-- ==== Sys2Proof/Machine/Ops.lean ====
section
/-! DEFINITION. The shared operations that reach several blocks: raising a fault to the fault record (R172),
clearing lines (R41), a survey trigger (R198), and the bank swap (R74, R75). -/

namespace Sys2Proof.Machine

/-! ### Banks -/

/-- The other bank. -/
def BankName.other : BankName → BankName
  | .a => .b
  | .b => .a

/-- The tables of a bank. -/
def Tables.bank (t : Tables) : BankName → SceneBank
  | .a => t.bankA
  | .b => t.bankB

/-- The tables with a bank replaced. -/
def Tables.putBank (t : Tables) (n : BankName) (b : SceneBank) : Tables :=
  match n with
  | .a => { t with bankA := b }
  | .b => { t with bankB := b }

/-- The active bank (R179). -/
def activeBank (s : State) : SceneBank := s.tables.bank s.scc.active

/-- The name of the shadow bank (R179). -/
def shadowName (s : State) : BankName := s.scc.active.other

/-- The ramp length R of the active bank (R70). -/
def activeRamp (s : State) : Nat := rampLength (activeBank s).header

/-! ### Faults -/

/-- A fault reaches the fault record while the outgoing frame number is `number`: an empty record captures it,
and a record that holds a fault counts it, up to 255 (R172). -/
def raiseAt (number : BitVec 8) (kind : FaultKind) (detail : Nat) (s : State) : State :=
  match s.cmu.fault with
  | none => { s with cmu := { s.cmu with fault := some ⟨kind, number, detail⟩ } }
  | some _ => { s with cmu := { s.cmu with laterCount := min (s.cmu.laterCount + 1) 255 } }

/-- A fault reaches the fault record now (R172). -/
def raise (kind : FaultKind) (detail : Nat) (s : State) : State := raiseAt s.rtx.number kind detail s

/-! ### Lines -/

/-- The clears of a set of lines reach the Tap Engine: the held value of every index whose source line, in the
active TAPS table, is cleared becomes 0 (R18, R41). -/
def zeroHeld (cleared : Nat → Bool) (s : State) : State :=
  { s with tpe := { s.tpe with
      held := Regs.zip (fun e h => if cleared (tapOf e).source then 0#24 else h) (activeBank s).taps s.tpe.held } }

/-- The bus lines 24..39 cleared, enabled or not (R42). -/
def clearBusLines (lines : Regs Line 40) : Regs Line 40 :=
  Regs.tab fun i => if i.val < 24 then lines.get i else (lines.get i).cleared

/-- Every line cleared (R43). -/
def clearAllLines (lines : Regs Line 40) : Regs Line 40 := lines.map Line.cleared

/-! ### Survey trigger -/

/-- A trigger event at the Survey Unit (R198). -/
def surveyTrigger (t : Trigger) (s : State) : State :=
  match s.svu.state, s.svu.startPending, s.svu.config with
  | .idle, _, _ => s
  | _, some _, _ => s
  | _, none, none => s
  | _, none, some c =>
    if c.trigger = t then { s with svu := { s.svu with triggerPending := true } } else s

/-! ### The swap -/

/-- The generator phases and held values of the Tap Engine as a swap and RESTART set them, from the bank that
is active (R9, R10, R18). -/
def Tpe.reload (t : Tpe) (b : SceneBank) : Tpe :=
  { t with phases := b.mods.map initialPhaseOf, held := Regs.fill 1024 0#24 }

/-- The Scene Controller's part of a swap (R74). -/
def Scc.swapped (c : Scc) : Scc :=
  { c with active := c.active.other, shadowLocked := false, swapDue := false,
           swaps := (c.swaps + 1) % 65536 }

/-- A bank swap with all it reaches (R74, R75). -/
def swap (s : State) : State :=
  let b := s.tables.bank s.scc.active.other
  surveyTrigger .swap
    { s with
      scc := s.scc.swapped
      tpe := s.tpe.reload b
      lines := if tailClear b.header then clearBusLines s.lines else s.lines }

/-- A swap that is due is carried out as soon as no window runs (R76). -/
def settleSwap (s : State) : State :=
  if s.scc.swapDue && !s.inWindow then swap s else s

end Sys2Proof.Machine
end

=-=-=-=-=

__Task prompt__
Print, please, the lines above from the very first through the one that holds "fault record while", both included, word for word and with nothing else.

__Exercise output__
-- ==== Sys2Proof/Machine/Ops.lean ====
section
/-! DEFINITION. The shared operations that reach several blocks: raising a fault to the fault record (R172),
clearing lines (R41), a survey trigger (R198), and the bank swap (R74, R75). -/

namespace Sys2Proof.Machine

/-! ### Banks -/

/-- The other bank. -/
def BankName.other : BankName → BankName
  | .a => .b
  | .b => .a

/-- The tables of a bank. -/
def Tables.bank (t : Tables) : BankName → SceneBank
  | .a => t.bankA
  | .b => t.bankB

/-- The tables with a bank replaced. -/
def Tables.putBank (t : Tables) (n : BankName) (b : SceneBank) : Tables :=
  match n with
  | .a => { t with bankA := b }
  | .b => { t with bankB := b }

/-- The active bank (R179). -/
def activeBank (s : State) : SceneBank := s.tables.bank s.scc.active

/-- The name of the shadow bank (R179). -/
def shadowName (s : State) : BankName := s.scc.active.other

/-- The ramp length R of the active bank (R70). -/
def activeRamp (s : State) : Nat := rampLength (activeBank s).header

/-! ### Faults -/

/-- A fault reaches the fault record while the outgoing frame number is `number`: an empty record captures it,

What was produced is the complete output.